Activity.
Below are the records. Retype exactly the lines between the lines holding "(mirrorKey 5 2, 9)]" and "[(3, 9, 100)]", inclusive.

Input data.
theorem test_SensorSerialPorts :
    let d (k : Nat) (s : State) : State := s.setF (Reg.SSP_SEQ_V 1 k) 1
    let busy (x : SspSt) : State := { live.setF (Reg.SSP_STAT_BUSY 1) 1 with ssps := [(1, x)] }
    refused (.sspGo 2 1) live .SYS_AUTH_DENIED 1 (Reg.SSP_CTL 1) 2 ∧ refused (.sspStop 2 1) live .SYS_AUTH_DENIED 1 (Reg.SSP_CTL 1) 2
    ∧ refused (.sspPop 2 1) live .SYS_AUTH_DENIED 1 (Reg.SSP_CTL 1) 2
    ∧ idle (.sspGo 0 1) (live.setF Reg.SYS_MODE_CUR 7) ∧ idle (.sspStop 0 1) ((busy {}).setF Reg.SYS_MODE_CUR 7)
    ∧ idle (.sspPop 0 1) ((busy { ring := [(1, 2)] }).setF Reg.SYS_MODE_CUR 7)
    ∧ after (.sspGo 0 1) (busy {}) (fun t => t.getF (Reg.SSP_STAT_LATE 1) == 1 && logged t .SSP_LATE 1 0 0)
    ∧ after (.sspStop 0 1) (busy {}) (fun t => (t.ssp 1).stop) ∧ idle (.sspStop 0 1) live
    ∧ after (.sspGo 0 1) (d 0 live) (fun t => t.getF (Reg.SSP_STAT_BUSY 1) == 1 && (t.ssp 1).at_ == some 0)
    ∧ after (.sspPop 0 1) (busy { ring := [(1, 2), (3, 4)] }) (fun t => (t.ssp 1).ring == [(3, 4)] && t.getF (Reg.SSP_STAT_RXCNT 1) == 1)
    ∧ after (.sspTransactionComplete 1 0x123456789ABC) ((d 1 (busy { at_ := some 0 })).setF (Reg.SSP_SEQ_NB 1 0) 1) (fun t => (t.ssp 1).at_ == some 1
        && (t.ssp 1).ring == [(0x8000123400000000, 0)] && t.getF (Reg.SSP_STAT_BUSY 1) == 1)
    ∧ after (.sspTransactionComplete 1 0) (d 1 (busy { at_ := some 0, stop := true })) (fun t => (t.ssp 1).at_ == none
        && t.getF (Reg.SSP_STAT_BUSY 1) == 0 && t.getF (Reg.SSP_STAT_RUNS 1) == 0)
    ∧ after (.sspTransactionComplete 1 0) (busy { at_ := some 7, ring := List.replicate 64 (0, 0) }) (fun t => (t.ssp 1).ring.length == 64
        && t.getF (Reg.SSP_STAT_OVR 1) == 1 && logged t .SSP_OVR 1 0 0 && t.getF (Reg.SSP_STAT_RUNS 1) == 1) := by decide +kernel

/-! ### Paired operation -/

/-- Slot 100 of a hub of a pair whose link is lane 1 (UP, no partner identity known), in a mode and role. -/
def pair1 (cur role : Nat) (x : PairSt) : State :=
  let s := (((((atSlot 100).setF Reg.PAIR_CFG_EN 1).setF (Reg.LANE_CFG_ROLE 1) 2).setF (Reg.LANE_STAT_STATE 1) 4).setF Reg.SYS_MODE_CUR cur).setF
    Reg.PAIR_STAT_ROLE role
  { s with pair := x }

/-- The header of a pair frame of the partner, acting Leader, in slot 100. -/
def head1 (sub : Nat) (h : W64) : List W64 := [BitVec.ofNat 64 (0x18 * 2 ^ 56 + sub * 2 ^ 52 + 2 ^ 50), 100, 0, h]

/-- The words of the frames that wait at lane 1 from some word on. -/
def sent1 (t : State) (n : Nat) : List (List W64) := (t.egressOf 1).map (fun f => f.words.drop n)

theorem test_PairFrames :
    let lead := pair1 4 2 {}
    let bel := pair1 5 2 {}
    (pair1 4 2 {}).pairOn = true ∧ lead.pairLane = some 1 ∧ lead.evt.unmirrored = []
    ∧ after .pairStateSend { lead with pair := { reports := [(3, 9, 40)] } } (fun t => sent1 t 4 == [[0x0003000000000009, 40]] && t.pair.reports == [])
    ∧ idle .pairStateSend live
    ∧ lead.pairValid 1 1 (head1 1 0) = true ∧ (pairHdr (head1 1 0)).role = 1
    ∧ after (.pairState 1 (head1 1 0)) lead (fun t => t.pair.heardAt == some 100 && t.pair.equalFrom == some 100 && t.getF Reg.PAIR_STAT_PARTNER == 1)
    ∧ (let s : State := { bel with queues := [(0, { pkts := [{ pkt7 noSeq 0 2 with stream := 3 }] })] }
       after (.pairState 1 (head1 1 0 ++ [0x0003000000000009, 4])) s (fun t => (t.que 0).pkts.map (fun p => p.seq) == [9] && (t.strmSt 3).nextSeq == 10
        && t.pair.shadow == [(3, 9, 164)]))
    ∧ after (.pairState 1 [0x1810000000000000, 98, 0, 0]) { lead with pair := { equalFrom := some 7 } } (fun t => t.pair.equalFrom == none)
    ∧ lead.pairValid 1 2 (head1 2 0 ++ [5, 6]) = true
    ∧ after (.mirror 1 (head1 2 0 ++ [0x0000000200000008, 6])) lead (fun t => t.mir 2 8 == 6)
    ∧ after (.mirror 1 (head1 2 0 ++ [0x0000000600000001, 0])) bel (fun t => t.pair.rebuilt)
    ∧ after (.mirror 1 (head1 2 0 ++ [0x0000000500000003, 6])) { lead with pair := { mirror := [(mirrorKey 5 0, 0x0000770000000000), (mirrorKey 5 1, 8),
        (mirrorKey 5 2, 9)] } } (fun t => t.evt.ring.any (fun r => r.partner && r.code == 0x77 && r.slot == 8 && r.d2 == 9 && r.d3 == 6))
    ∧ (let s : State := { bel with queues := [(0, { pkts := [{ pkt7 9 0 2 with stream := 3 }] })], pair := { shadow := [(3, 9, 100)] } }
       after (.shadowPacketRelease 3) s (fun t => (t.que 0).pkts == [] && t.pair.shadow == []))
    ∧ after (.release 1 (head1 6 0)) (bel.setF Reg.PAIR_STAT_READY 1) (fun t => t.pair.released == some 100) := by decide +kernel

theorem test_PairFrames_startup :
    let s (desig start : Nat) : State := (({ pair1 1 0 { listening := some 0 } with mode := { (phase .running).mode with spans := [] } }.setF Reg.CFG_STATUS_LOADED
      1).setF Reg.PAIR_STAT_DESIG desig).setF Reg.SYS_MODE_START start
    let named (t : State) (m : Nat) : Bool := t.getF Reg.SYS_MODE_PENDV == 1 && t.getF Reg.SYS_MODE_PEND == m && t.pair.listening == none
    after (.pairStartupDecision false) (s 1 3) (fun t => named t 5)
    ∧ after (.pairStartupDecision true) (s 0 3) (fun t => named t 5 && t.evt.ring.any (fun r => r.code == Cond.PAIR_SPLIT_GUARD.code))
    ∧ after (.pairStartupDecision false) (s 0 3) (fun t => named t 3)
    ∧ after (.pairStartupDecision false) (s 0 1) (fun t => t.getF Reg.SYS_MODE_PENDV == 0) := by decide +kernel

Expected output.
        (mirrorKey 5 2, 9)] } } (fun t => t.evt.ring.any (fun r => r.partner && r.code == 0x77 && r.slot == 8 && r.d2 == 9 && r.d3 == 6))
    ∧ (let s : State := { bel with queues := [(0, { pkts := [{ pkt7 9 0 2 with stream := 3 }] })], pair := { shadow := [(3, 9, 100)] } }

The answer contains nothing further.